Your answer should be the exact lines of the data below from the one containing "(∀ (s : State)" through the one containing "rxByte p b r = (⟨r.buf, true⟩, .more))"; please include nothing else.
SOURCE RECORDS START
-- ==== Sys2Proof/WellFormed.lean ====
section
/-! DEFINITION. Well-formed instructions: an "any other value" row holds no value that another row of
its format names. -/

namespace Sys2Proof

/-- `undefinedOp` holds no defined operation code (R81), `wireEscAny` no canonical second byte (R63,
R71), `typeUnknown` no known type code (R65). Operands are otherwise unrestricted: an over-long body
is an instruction, which records a fault (R173). -/
def Instr.wellFormed : Instr → Bool
  | .rxParse _ => true
  | .rxReset => true
  | .viewRead => true
  | .txEncodeCmd _ _ _ => true
  | .txEncodeAck _ => true
  | .checksum _ => true
  | .undefinedOp op => !(Config.definedOps.contains op)
  | .wireHeader => true
  | .wireTrailer => true
  | .wireEsc => true
  | .wireEscHeader => true
  | .wireEscTrailer => true
  | .wireEscEsc => true
  | .wireEscAny x => !(Config.canonicalSeconds.contains x)
  | .typeAck => true
  | .typeCommand1 => true
  | .typeCommand2 => true
  | .typeUnknown raw => !(Config.knownTypes.contains raw)

end Sys2Proof
end

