-- ==== Sys2Proof/Certificates/Slice0/Obligations.lean ====
section
/-! DEFINITION. The statements for the provers. -/

open Sys2Proof Sys2Proof.Machine

/-- Decode and encode agree on every well-formed instruction, with every operand at every value
(spec/30_encoding.md R63, R65, R80). -/
def Obligations.DecodeEncodeAgree : Prop :=
  ∀ i : Instr, i.wellFormed = true → decode (encode i) = .ok i

/-- The decoder answers well-formed instructions only: an "any other value" row never takes a value that
another row of its format names (R63, R65, R80). -/
def Obligations.DecodedIsWellFormed : Prop :=
  ∀ (q : Request) (i : Instr), decode q = .ok i → i.wellFormed = true

/-- R81: exactly the op codes outside R80's table are undefined, and a transaction that carries one is
refused, whatever its operands and the state. That it is refused in a faulted state too, before the
no-step of R206, is the model's choice: R208(e) does not order the two (log 11). -/
def Obligations.UndefinedOpIsRefused : Prop :=
  (∀ t : Transaction, decode (.port t) = .ok (.undefinedOp t.op) ↔
    t.op ∉ [0x10#8, 0x11#8, 0x12#8, 0x20#8, 0x21#8, 0x28#8, 0x30#8]) ∧
  (∀ (op : Byte) (s : State), exec (.undefinedOp op) s = .refused (.undefinedOp op)) ∧
  (∀ (t : Transaction) (rest : List Request) (s : State),
    t.op ∉ [0x10#8, 0x11#8, 0x12#8, 0x20#8, 0x21#8, 0x28#8, 0x30#8] →
    s.pending = .port t :: rest → step s = .refused (.undefinedOp t.op))

/-- A few requests written out from R63, R65 and R80 decode to the instructions they stand for. -/
def Obligations.WrittenWordsDecode : Prop :=
  decode (.port ⟨0b00010000#8, [.bytes 2 [0x3e#8, 0x0c#8]]⟩) = .ok (.rxParse [0x3e#8, 0x0c#8]) ∧
  decode (.port ⟨0b00100001#8, [.byte 0x05#8, .bytes 1 [0x01#8]]⟩) =
    .ok (.txEncodeCmd 1 0x05#8 [0x01#8]) ∧
  decode (.wire [0x3d#8, 0x2e#8]) = .ok .wireEscHeader ∧
  decode (.typeByte 0x0e#8) = .ok .typeCommand2

/-- A step runs the decoded instruction: the oldest pending request is taken and the instruction it
decodes to is executed (R11, R48). -/
def Obligations.StepRunsTheDecodedInstruction : Prop :=
  ∀ (s : State) (q : Request) (rest : List Request) (i : Instr),
    s.pending = q :: rest → decode q = .ok i → step s = exec i { s with pending := rest }

/-- With no operation issued the block holds its state (R229: an idle unit holds its state unchanged
until its next operation). That a step then answers the same state is the model's choice (log 1). -/
def Obligations.IdleBlockHoldsItsState : Prop :=
  ∀ s : State, s.pending = [] → step s = .next s

/-- R35: after power-up, for every choice of the parameters, and after RX_RESET, `len` is 0, `esc` is 0,
`fault` is None, and every cell of `buf` is unspecified. -/
def Obligations.ResetValues : Prop :=
  (∀ p : Config.Params, (State.resetWith p).rx.len = 0 ∧ (State.resetWith p).rx.esc = false ∧
    (State.resetWith p).fault = none ∧
    ∀ i, (State.resetWith p).rx.cell i = Config.unspecifiedCell i) ∧
  (∃ p : Config.Params, State.reset = State.resetWith p) ∧
  (∀ s : State, s.fault = none → ∃ t, exec .rxReset s = .next t ∧ t.rx.len = 0 ∧ t.rx.esc = false ∧
    t.fault = none ∧ ∀ i, t.rx.cell i = Config.unspecifiedCell i)

/-- R230: RX_RESET returns the RX unit to idle with no outcome value and changes nothing else; in a
faulted state it has no step. -/
def Obligations.RxResetReturnsToIdle : Prop :=
  (∀ s : State, s.fault = none → exec .rxReset s =
    .next { s with rx := ⟨[], false⟩, outcomes := s.outcomes ++ [.resetDone] }) ∧
  (∀ (s : State) (f : ModelFault), s.fault = some f → exec .rxReset s = .fault (.noStep f))

/-- R206: once a fault is recorded no operation has a step, so the fault is never cleared, and a run from
a faulted state never ends well. -/
def Obligations.FaultIsSticky : Prop :=
  (∀ (i : Instr) (s : State) (f : ModelFault), s.fault = some f → (∀ op, i ≠ .undefinedOp op) →
    exec i s = .fault (.noStep f)) ∧
  (∀ (i : Instr) (s t : State), s.fault ≠ none → exec i s ≠ .next t) ∧
  (∀ (qs : List Request) (s : State), s.fault ≠ none → ¬EndsWell qs s)

/-- R236: a run from a faulted state, or one that contains a refused transaction, never ends well. -/
def Obligations.RefusedRunNeverEndsWell : Prop :=
  (∀ (qs : List Request) (s : State), s.fault ≠ none → ¬EndsWell qs s) ∧
  (∀ (qs : List Request) (s : State) (q : Request) (op : Byte), q ∈ qs →
    decode q = .ok (.undefinedOp op) → ¬EndsWell qs s)

/-- Every operation is available at all times, subject only to R206 (R211): with no fault recorded it
answers a next state, in which the parameters and the other requests are as before, and either one
outcome is appended, or a fault is recorded, no outcome is returned and nothing is emitted (R205). -/
def Obligations.EveryOperationHasAStep : Prop :=
  ∀ (i : Instr) (s : State), s.fault = none → (∀ op, i ≠ .undefinedOp op) →
    ∃ t, exec i s = .next t ∧ t.params = s.params ∧ t.pending = s.pending ∧
      ((t.fault = none ∧ ∃ o, t.outcomes = s.outcomes ++ [o]) ∨
       (t.fault ≠ none ∧ t.outcomes = s.outcomes ∧ t.txOut = s.txOut))

/-- R112: stage 1 of RX_BYTE. An ESC byte that announces an escape sets `esc` and appends nothing; any
other byte goes on, ORed with `0x10` when an escape is pending, with `esc` cleared. -/
def Obligations.EscapeStage : Prop :=
  ∀ (p : Config.Params) (b : Byte) (r : RxUnit),
    ((b = 0x3d#8 ∧ (r.esc = false ∨ p.escAfterEsc = .rearm)) →
      rxByte p b r = (⟨r.buf, true⟩, .more)) ∧
    (¬(b = 0x3d#8 ∧ (r.esc = false ∨ p.escAfterEsc = .rearm)) →
      rxByte p b r = rxValue p (if r.esc = true then b ||| 0x10#8 else b) ⟨r.buf, false⟩)

/-- R113: stage 2 of RX_BYTE. At `len = 0` a header is stored and `len` becomes 1; any other value is
Error, and the unit is idle. An escaped header passes, an escaped zero fails (corner case (c)). -/
def Obligations.HeaderCheck : Prop :=
  (∀ (p : Config.Params) (r : RxUnit), r.len = 0 → r.esc = false →
    rxValue p 0x3e#8 r = (⟨[0x3e#8], false⟩, .more)) ∧
  (∀ (p : Config.Params) (v : Byte) (r : RxUnit), r.len = 0 → r.esc = false → v ≠ 0x3e#8 →
    rxValue p v r = (RxUnit.idle, .error)) ∧
  (∀ p : Config.Params, rxByte p 0x2e#8 ⟨[], true⟩ = (⟨[0x3e#8], false⟩, .more) ∧
    rxByte p 0x00#8 ⟨[], true⟩ = (RxUnit.idle, .error))

/-- R114 to R116: stages 3 and 4 of RX_BYTE. The value is appended whatever it is; then the capacity
check right after the fourth length byte; then Ready exactly when `len` is `9 + L`. -/
def Obligations.AppendAndCompletion : Prop :=
  ∀ (p : Config.Params) (v : Byte) (buf : List Byte) (e : Bool), 1 ≤ buf.length →
    ∃ res, rxValue p v ⟨buf, e⟩ = (⟨buf ++ [v], e⟩, res) ∧
      (res = .overflow ↔ buf.length = 6 ∧ ∃ n h l, p.bufCap = .bytes n h ∧
        RxUnit.declared ⟨buf ++ [v], e⟩ = some l ∧ n < 9 + l.toNat) ∧
      (res = .ready ↔ ∃ l, RxUnit.declared ⟨buf ++ [v], e⟩ = some l ∧
        buf.length + 1 = 9 + l.toNat) ∧
      res ≠ .error

/-- R125: the RX phase sequence, row by row. -/
def Obligations.PhaseSequenceFollowsTheTable : Prop :=
  ∀ (p : Config.Params) (r : RxUnit), r.Sound p →
    (r.esc = false → rxByte p 0x3d#8 r = (⟨r.buf, true⟩, .more)) ∧
    (r.esc = true → p.escAfterEsc = .unescape →
      rxByte p 0x3d#8 r = rxValue p 0x3d#8 ⟨r.buf, false⟩) ∧
    (r.esc = true → p.escAfterEsc = .rearm → rxByte p 0x3d#8 r = (r, .more)) ∧
    (r.phase = .awaitingHeader → ∃ r', rxValue p 0x3e#8 r = (r', .more) ∧
      r'.phase = .readingTypeAndSeq ∧ r'.len = 1) ∧
    (r.phase = .awaitingHeader → ∀ v, v ≠ 0x3e#8 → rxValue p v r = (r, .error)) ∧
    (r.phase = .readingTypeAndSeq → ∀ v, ∃ r', rxValue p v r = (r', .more) ∧ r'.len = r.len + 1 ∧
      r'.phase = if r'.len = 3 then .readingLength else .readingTypeAndSeq) ∧
    (r.phase = .readingLength → ∀ v, ∃ r' res, rxValue p v r = (r', res) ∧ r'.len = r.len + 1 ∧
      r'.phase = (if r'.len = 7 then .readingPayloadAndTrailer else .readingLength) ∧
      res = if r'.len = 7 ∧ r'.tooLong p = true then .overflow else .more) ∧
    (r.phase = .readingPayloadAndTrailer → ∀ v, ∃ r' res t, r.total = some t ∧
      rxValue p v r = (r', res) ∧ r'.len = r.len + 1 ∧
      (res = if r'.len = t then .ready else .more) ∧
      r'.phase = if r'.len = t then .complete else .readingPayloadAndTrailer) ∧
    (r.phase = .complete → (callStartClear r).phase = .awaitingHeader)
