/-- Settles O39: every row gives its value, and the header check looks at the value alone. -/
theorem wireUnitsAtTheHeader : Obligations.WireUnitsAtTheHeader := fun p =>
  ⟨(givesValue_wireHeader p).acceptedAsHeader, (givesValue_wireEscHeader p).acceptedAsHeader,
    (givesValue_typeUnknown p Config.header).acceptedAsHeader,
    (givesValue_wireTrailer p).rejectedAtHeader (by decide),
    (givesValue_wireEscTrailer p).rejectedAtHeader (by decide),
    (givesValue_wireEscEsc p).rejectedAtHeader (by decide),
    fun x (hv : unescape x = Config.header) =>
      have hgive := givesValue_wireEscAny p (.inl (ne_esc_of_unescape_eq_header hv))
      GivesValue.acceptedAsHeader (hv ▸ hgive),
    fun _ hv hx => (givesValue_wireEscAny p hx).rejectedAtHeader hv,
    (givesValue_typeAck p).rejectedAtHeader (by decide),
    (givesValue_typeCommand1 p).rejectedAtHeader (by decide),
    (givesValue_typeCommand2 p).rejectedAtHeader (by decide),
    fun raw hv => (givesValue_typeUnknown p raw).rejectedAtHeader hv⟩

/-- Settles O42: every type byte gives its value, and an unknown one is no known type code. -/
theorem typeByteGivesTheKind : Obligations.TypeByteGivesTheKind := by
  refine ⟨setsType_of_givesValue givesValue_typeAck, setsType_of_givesValue givesValue_typeCommand1,
    setsType_of_givesValue givesValue_typeCommand2, fun raw hack hcmd1 hcmd2 => ?_⟩
  have hunknown : classify raw = .unknown := by
    rw [classify_eq_unknown_iff]
    simpa [Config.knownTypes] using ⟨hack, hcmd1, hcmd2⟩
  exact hunknown ▸ setsType_of_givesValue fun p => givesValue_typeUnknown p raw

end Sys2Proof.Proofs
end

section
/-! Proofs for spec/40_checksum.md: CHECKSUM returns the sum of its bytes mod 256 (R100), and the laws
of that sum (R102). -/

namespace Sys2Proof.Proofs
open Sys2Proof.Machine

/-! ## The sum over the shape of the list -/

@[simp] theorem checksum_nil : checksum [] = 0#8 := rfl

@[simp] theorem checksum_cons (b : Byte) (l : List Byte) : checksum (b :: l) = b + checksum l := by
  simp only [checksum_eq_sum, List.sum_cons]

@[simp] theorem checksum_append (l m : List Byte) :
    checksum (l ++ m) = checksum l + checksum m := by
  simp only [checksum_eq_sum, List.sum_append]

/-- The 8-bit sum, which wraps at every carry, is the sum of the natural numbers mod 256. -/
theorem checksum_toNat (l : List Byte) : (checksum l).toNat = (l.map BitVec.toNat).sum % 256 := by
  induction l with
  | nil => rfl
  | cons b l ih =>
    rw [checksum_cons, BitVec.toNat_add, ih, List.map_cons, List.sum_cons, Nat.add_mod_mod]

/-- Settles O28: CHECKSUM hands its state on unchanged, so its end only adds the sum as an outcome. -/
theorem checksumIsTheSumMod256 : Obligations.ChecksumIsTheSumMod256 := by
  intro bytes s hs
  rw [exec_checksum, operate_of_fault_none _ hs, ← checksum_toNat, BitVec.ofNat_toNat,
    BitVec.setWidth_eq]
  rfl

/-! ## The laws of R102 -/

theorem checksum_perm {l m : List Byte} (h : l.Perm m) : checksum l = checksum m := by
  simpa only [checksum_eq_sum] using h.sum_eq

/-- Law (c): the bytes around a replaced byte cancel. -/
theorem checksum_substitution_sub (l m : List Byte) (a b : Byte) :
    checksum (l ++ b :: m) - checksum (l ++ a :: m) = b - a := by
  simp only [checksum_append, checksum_cons]
  ring

/-- Law (c): every single-byte substitution is detected. -/
theorem checksum_substitution_ne (l m : List Byte) {a b : Byte} (h : a ≠ b) :
    checksum (l ++ b :: m) ≠ checksum (l ++ a :: m) := by
  intro heq
  have hzero : b - a = 0 := by rw [← checksum_substitution_sub l m, heq, sub_self]
  exact h (sub_eq_zero.1 hzero).symm

/-- Law (d): two replaced bytes are not detected when their sum stays the same. -/
theorem checksum_two_substitutions (l m n : List Byte) {a b c d : Byte} (h : a + b = c + d) :
    checksum (l ++ a :: m ++ b :: n) = checksum (l ++ c :: m ++ d :: n) := by
  simp only [checksum_append, checksum_cons]
  linear_combination h

theorem checksum_replicate_zero (k : Nat) : checksum (List.replicate k 0#8) = 0#8 := by
  induction k with
  | zero => rfl
  | succ k ih => rw [List.replicate_succ, checksum_cons, ih]; rfl

/-- Settles O29: a swap and a `+1`, `-1` pair are two cases of one law, as both keep the sum of the two
bytes. -/
theorem checksumLaws : Obligations.ChecksumLaws :=
  ⟨checksum_append, fun _ _ => checksum_perm,
    fun l m a b => ⟨checksum_substitution_sub l m a b, checksum_substitution_ne l m⟩,
    fun l m n a b => ⟨checksum_two_substitutions l m n (add_comm a b),
      checksum_two_substitutions l m n (by ring)⟩,
    checksum_replicate_zero⟩

end Sys2Proof.Proofs
end

section
/-! Proofs for spec/41_rx_parser.md: the stages of RX_BYTE (R112 to R116), the phase sequence (R125),
what a call answers (R111, R117, R118, R121, R122), the rows of the wire as calls (R110), that the cut
of a stream into chunks does not matter (R123), and a call on whole frames (R116, R122). -/

namespace Sys2Proof.Proofs
open Sys2Proof.Machine

/-! ## The stages of RX_BYTE -/

/-- A byte that announces an escape appends nothing (R112). -/
theorem rxByte_of_announces {p : Config.Params} {b : Byte} {r : RxUnit}
    (h : b = 0x3d#8 ∧ (r.esc = false ∨ p.escAfterEsc = .rearm)) :
    rxByte p b r = (⟨r.buf, true⟩, .more) := by
  rcases rxByte_cases p b r with ⟨-, e⟩ | ⟨hann, -⟩
  · exact e
  · simp [(announcesEscape_iff p r.esc b).2 h] at hann

/-- Any other byte gives its value to stages 2 to 4, with no escape pending (R112). -/
theorem rxByte_of_not_announces {p : Config.Params} {b : Byte} {r : RxUnit}
    (h : ¬(b = 0x3d#8 ∧ (r.esc = false ∨ p.escAfterEsc = .rearm))) :
    rxByte p b r = rxValue p (if r.esc then unescape b else b) ⟨r.buf, false⟩ := by
  rcases rxByte_cases p b r with ⟨hann, -⟩ | ⟨-, e⟩
  · exact absurd ((announcesEscape_iff p r.esc b).1 hann) h
  · exact e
SOURCE RECORDS END
• RESPONSE TO THIS TASK:
  (∀ (s : State) (f : ModelFault), s.fault = some f → exec .rxReset s = .fault (.noStep f))

/-- R206: once a fault is recorded no operation has a step, so the fault is never cleared, and a run from
a faulted state never ends well. -/
def Obligations.FaultIsSticky : Prop :=
  (∀ (i : Instr) (s : State) (f : ModelFault), s.fault = some f → (∀ op, i ≠ .undefinedOp op) →
    exec i s = .fault (.noStep f)) ∧
  (∀ (i : Instr) (s t : State), s.fault ≠ none → exec i s ≠ .next t) ∧
  (∀ (qs : List Request) (s : State), s.fault ≠ none → ¬EndsWell qs s)

/-- R236: a run from a faulted state, or one that contains a refused transaction, never ends well. -/
def Obligations.RefusedRunNeverEndsWell : Prop :=
  (∀ (qs : List Request) (s : State), s.fault ≠ none → ¬EndsWell qs s) ∧
  (∀ (qs : List Request) (s : State) (q : Request) (op : Byte), q ∈ qs →
    decode q = .ok (.undefinedOp op) → ¬EndsWell qs s)

/-- Every operation is available at all times, subject only to R206 (R211): with no fault recorded it
answers a next state, in which the parameters and the other requests are as before, and either one
outcome is appended, or a fault is recorded, no outcome is returned and nothing is emitted (R205). -/
def Obligations.EveryOperationHasAStep : Prop :=
  ∀ (i : Instr) (s : State), s.fault = none → (∀ op, i ≠ .undefinedOp op) →
    ∃ t, exec i s = .next t ∧ t.params = s.params ∧ t.pending = s.pending ∧
      ((t.fault = none ∧ ∃ o, t.outcomes = s.outcomes ++ [o]) ∨
       (t.fault ≠ none ∧ t.outcomes = s.outcomes ∧ t.txOut = s.txOut))

/-- R112: stage 1 of RX_BYTE. An ESC byte that announces an escape sets `esc` and appends nothing; any
other byte goes on, ORed with `0x10` when an escape is pending, with `esc` cleared. -/
def Obligations.EscapeStage : Prop :=
  ∀ (p : Config.Params) (b : Byte) (r : RxUnit),
    ((b = 0x3d#8 ∧ (r.esc = false ∨ p.escAfterEsc = .rearm)) →
      rxByte p b r = (⟨r.buf, true⟩, .more)) ∧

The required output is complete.